* [ASSIGNED TASK]: The records sit below. Return every line in them that holds the word "queue".

(DATA FOR REVIEW)

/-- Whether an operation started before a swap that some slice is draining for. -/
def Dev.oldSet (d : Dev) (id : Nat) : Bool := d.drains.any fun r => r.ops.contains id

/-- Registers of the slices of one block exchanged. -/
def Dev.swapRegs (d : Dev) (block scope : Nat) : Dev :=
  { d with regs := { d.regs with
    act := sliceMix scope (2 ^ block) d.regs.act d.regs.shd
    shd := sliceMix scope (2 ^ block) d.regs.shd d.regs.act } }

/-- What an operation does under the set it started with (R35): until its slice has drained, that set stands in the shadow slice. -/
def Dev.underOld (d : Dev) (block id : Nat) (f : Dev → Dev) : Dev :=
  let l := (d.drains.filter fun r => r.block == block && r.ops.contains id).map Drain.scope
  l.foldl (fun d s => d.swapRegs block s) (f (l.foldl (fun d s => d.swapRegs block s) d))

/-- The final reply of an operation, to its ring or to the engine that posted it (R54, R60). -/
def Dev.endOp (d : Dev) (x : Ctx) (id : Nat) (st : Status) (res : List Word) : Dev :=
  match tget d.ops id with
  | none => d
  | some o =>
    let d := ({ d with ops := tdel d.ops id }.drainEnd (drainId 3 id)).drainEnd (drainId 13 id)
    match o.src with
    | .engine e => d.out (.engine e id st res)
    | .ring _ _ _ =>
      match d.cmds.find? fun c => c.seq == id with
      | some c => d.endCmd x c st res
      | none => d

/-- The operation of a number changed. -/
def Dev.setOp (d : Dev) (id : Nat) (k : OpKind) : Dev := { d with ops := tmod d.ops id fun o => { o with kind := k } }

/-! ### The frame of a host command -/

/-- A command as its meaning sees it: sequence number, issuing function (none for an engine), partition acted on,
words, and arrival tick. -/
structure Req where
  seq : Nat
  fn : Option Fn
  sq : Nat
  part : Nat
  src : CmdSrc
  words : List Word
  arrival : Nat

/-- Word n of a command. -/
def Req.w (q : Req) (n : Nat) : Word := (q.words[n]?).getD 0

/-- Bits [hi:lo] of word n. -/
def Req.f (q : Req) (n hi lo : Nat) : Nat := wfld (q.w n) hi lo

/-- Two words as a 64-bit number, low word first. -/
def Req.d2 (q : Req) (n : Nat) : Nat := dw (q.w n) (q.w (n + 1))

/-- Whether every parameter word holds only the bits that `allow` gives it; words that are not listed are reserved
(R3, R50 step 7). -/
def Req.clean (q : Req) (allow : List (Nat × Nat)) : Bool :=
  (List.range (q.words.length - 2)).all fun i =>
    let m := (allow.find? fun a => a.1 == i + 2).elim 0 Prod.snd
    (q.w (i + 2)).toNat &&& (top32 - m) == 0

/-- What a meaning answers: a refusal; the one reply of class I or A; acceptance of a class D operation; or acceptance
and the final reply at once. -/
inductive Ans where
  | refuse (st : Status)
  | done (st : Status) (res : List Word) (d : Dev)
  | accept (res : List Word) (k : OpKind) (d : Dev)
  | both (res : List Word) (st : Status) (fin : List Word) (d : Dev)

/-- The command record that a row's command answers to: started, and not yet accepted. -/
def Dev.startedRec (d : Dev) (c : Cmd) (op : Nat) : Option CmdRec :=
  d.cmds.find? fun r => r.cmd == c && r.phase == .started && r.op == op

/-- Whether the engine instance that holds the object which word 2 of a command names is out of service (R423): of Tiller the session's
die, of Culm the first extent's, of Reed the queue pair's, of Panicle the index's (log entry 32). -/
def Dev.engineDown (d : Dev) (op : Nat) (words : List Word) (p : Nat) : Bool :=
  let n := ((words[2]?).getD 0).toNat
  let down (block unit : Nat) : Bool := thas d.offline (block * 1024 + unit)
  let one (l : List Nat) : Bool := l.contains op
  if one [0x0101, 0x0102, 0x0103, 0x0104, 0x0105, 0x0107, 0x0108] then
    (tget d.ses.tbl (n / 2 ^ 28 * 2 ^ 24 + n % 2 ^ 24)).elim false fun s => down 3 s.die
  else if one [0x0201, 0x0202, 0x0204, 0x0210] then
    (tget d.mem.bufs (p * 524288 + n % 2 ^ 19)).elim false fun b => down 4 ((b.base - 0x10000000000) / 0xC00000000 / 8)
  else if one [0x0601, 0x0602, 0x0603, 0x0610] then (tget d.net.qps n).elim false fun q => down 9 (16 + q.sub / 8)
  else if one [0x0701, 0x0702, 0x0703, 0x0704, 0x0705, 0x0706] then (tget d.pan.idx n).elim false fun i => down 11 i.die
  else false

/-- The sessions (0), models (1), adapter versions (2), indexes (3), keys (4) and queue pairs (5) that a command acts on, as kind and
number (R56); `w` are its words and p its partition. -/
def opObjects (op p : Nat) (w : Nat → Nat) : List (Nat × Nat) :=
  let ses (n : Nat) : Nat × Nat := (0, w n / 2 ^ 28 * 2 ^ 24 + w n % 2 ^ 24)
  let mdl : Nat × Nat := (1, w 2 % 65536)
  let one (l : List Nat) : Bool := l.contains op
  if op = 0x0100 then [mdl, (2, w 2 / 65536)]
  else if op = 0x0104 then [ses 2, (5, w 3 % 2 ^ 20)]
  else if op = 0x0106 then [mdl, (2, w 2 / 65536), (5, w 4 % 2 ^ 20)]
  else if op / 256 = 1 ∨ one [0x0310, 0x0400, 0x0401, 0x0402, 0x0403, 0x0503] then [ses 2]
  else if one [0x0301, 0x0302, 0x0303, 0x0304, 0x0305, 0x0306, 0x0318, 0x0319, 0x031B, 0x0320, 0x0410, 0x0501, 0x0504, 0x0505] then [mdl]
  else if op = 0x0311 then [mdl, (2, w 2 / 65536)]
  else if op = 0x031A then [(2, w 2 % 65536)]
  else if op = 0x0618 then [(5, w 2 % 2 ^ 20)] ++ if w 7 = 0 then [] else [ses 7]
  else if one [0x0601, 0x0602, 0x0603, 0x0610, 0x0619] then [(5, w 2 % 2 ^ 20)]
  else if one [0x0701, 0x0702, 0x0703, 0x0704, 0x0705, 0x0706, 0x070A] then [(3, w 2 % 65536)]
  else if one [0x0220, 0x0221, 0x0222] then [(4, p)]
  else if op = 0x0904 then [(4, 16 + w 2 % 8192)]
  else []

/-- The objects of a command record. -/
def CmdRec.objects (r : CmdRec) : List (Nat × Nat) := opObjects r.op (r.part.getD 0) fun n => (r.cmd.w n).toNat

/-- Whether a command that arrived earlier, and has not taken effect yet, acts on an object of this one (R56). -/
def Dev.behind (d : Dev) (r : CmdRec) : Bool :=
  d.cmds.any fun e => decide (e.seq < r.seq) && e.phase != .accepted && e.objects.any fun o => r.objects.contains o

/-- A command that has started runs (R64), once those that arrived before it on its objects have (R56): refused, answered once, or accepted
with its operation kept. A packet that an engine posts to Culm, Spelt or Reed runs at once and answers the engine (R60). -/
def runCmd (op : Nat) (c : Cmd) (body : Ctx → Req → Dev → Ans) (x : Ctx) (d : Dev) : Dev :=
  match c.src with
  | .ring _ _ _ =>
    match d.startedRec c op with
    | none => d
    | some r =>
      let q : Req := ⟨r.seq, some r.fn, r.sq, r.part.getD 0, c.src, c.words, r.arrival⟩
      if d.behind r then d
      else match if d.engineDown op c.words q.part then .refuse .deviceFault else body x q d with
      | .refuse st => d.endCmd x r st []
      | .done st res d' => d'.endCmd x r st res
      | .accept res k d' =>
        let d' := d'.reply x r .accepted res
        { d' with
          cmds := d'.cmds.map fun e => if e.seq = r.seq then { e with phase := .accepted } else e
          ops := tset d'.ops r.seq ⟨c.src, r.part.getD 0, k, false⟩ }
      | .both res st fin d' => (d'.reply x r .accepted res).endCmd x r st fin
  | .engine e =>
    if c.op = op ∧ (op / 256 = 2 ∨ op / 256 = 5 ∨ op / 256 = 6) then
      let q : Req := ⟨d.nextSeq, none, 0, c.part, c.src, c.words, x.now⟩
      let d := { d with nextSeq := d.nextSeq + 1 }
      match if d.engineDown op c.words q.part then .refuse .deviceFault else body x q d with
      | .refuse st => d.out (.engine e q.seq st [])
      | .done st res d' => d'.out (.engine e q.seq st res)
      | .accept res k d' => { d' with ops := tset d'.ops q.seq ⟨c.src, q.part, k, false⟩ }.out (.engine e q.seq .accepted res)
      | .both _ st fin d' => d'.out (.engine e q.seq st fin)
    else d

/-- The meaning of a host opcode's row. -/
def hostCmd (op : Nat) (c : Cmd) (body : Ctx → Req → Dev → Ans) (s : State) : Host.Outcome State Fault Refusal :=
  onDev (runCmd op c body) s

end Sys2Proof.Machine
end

(End DATA FOR REVIEW)

* [RESULT OF THIS EXERCISE]:
die, of Culm the first extent's, of Reed the queue pair's, of Panicle the index's (log entry 32). -/
/-- The sessions (0), models (1), adapter versions (2), indexes (3), keys (4) and queue pairs (5) that a command acts on, as kind and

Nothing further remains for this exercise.